▶ [Exercise brief]:
Scan the records for "returns". Show the matching lines.

[Collected data]
Content starts

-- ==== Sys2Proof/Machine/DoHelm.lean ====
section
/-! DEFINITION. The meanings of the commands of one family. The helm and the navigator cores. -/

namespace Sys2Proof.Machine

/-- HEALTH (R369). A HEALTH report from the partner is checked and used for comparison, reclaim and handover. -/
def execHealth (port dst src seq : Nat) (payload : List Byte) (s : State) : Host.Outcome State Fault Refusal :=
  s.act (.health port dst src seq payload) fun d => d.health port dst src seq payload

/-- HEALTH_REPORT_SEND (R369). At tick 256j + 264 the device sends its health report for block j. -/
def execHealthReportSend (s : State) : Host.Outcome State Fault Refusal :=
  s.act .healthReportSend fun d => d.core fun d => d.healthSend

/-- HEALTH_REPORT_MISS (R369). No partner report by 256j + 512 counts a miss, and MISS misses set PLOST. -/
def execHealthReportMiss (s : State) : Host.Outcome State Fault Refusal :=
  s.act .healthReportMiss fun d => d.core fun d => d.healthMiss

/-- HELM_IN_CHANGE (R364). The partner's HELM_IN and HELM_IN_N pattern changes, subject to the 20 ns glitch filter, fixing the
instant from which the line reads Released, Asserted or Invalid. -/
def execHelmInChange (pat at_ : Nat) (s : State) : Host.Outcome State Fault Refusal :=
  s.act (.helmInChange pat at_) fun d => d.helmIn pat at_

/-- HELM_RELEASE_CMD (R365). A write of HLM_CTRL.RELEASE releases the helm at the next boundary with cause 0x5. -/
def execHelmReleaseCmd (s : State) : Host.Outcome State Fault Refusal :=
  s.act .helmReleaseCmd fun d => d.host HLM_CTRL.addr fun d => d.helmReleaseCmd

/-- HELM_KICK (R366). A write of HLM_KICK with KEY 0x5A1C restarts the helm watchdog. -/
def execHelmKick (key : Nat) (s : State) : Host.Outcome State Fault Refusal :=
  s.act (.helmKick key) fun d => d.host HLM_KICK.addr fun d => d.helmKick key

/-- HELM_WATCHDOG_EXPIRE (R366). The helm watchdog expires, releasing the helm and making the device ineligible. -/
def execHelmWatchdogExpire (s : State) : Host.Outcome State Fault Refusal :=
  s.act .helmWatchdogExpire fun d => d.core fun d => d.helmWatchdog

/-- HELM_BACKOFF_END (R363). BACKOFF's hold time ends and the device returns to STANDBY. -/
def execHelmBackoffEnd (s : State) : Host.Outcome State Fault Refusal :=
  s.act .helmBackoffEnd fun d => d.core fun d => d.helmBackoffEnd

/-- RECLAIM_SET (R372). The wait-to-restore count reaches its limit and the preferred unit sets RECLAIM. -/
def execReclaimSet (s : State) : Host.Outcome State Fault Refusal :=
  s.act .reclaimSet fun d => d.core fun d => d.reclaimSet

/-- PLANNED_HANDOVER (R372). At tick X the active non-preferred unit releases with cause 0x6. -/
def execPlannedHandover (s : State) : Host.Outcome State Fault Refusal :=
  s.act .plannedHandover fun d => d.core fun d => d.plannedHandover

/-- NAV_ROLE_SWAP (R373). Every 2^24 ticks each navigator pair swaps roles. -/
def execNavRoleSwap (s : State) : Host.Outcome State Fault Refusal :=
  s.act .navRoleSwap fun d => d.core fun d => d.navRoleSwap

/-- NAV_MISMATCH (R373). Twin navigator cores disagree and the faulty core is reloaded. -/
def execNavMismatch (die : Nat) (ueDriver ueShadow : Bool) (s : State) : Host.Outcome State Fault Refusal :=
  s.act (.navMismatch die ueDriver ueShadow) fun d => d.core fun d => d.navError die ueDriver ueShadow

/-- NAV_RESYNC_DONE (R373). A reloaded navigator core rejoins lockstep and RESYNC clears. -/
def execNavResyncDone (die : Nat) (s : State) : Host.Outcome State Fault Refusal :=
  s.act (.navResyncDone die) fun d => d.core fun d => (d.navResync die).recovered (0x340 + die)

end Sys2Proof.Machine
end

Content ends
Content starts

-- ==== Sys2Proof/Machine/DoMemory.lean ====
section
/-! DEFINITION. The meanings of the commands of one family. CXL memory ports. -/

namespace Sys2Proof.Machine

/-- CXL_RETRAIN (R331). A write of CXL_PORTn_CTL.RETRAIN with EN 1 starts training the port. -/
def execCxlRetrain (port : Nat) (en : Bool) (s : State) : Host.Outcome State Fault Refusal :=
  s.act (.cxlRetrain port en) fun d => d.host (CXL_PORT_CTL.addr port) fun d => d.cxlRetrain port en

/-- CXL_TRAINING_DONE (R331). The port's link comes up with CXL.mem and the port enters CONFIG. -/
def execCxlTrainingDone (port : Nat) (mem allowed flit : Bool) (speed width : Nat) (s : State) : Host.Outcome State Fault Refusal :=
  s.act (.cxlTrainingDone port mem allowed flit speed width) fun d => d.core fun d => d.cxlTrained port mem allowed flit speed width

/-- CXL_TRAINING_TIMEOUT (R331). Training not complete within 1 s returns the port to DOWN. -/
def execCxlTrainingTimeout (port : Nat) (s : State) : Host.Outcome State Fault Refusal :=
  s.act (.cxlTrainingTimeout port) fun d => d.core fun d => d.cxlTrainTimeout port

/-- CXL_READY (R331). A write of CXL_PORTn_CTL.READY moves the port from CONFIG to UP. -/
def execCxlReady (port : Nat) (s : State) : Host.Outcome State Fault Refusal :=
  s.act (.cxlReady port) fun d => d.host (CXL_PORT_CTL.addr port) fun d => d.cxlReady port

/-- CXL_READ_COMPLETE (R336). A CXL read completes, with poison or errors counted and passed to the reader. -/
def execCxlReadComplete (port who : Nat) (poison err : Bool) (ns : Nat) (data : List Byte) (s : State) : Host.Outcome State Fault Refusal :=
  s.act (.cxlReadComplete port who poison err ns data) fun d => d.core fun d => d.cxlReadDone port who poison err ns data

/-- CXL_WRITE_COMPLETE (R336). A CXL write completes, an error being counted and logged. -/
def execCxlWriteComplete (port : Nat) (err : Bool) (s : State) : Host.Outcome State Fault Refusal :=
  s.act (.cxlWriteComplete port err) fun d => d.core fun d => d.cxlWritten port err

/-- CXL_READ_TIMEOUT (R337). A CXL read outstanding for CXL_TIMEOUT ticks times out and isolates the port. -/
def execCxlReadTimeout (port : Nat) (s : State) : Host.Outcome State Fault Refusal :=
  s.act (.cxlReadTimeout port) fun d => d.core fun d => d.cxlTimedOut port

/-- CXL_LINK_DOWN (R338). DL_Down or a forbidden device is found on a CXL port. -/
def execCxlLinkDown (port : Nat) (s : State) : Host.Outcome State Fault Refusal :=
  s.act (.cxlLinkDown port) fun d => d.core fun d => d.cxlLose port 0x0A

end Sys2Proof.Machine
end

Content ends

▶ [Solution for this exercise]:
/-- HELM_BACKOFF_END (R363). BACKOFF's hold time ends and the device returns to STANDBY. -/
/-- CXL_TRAINING_TIMEOUT (R331). Training not complete within 1 s returns the port to DOWN. -/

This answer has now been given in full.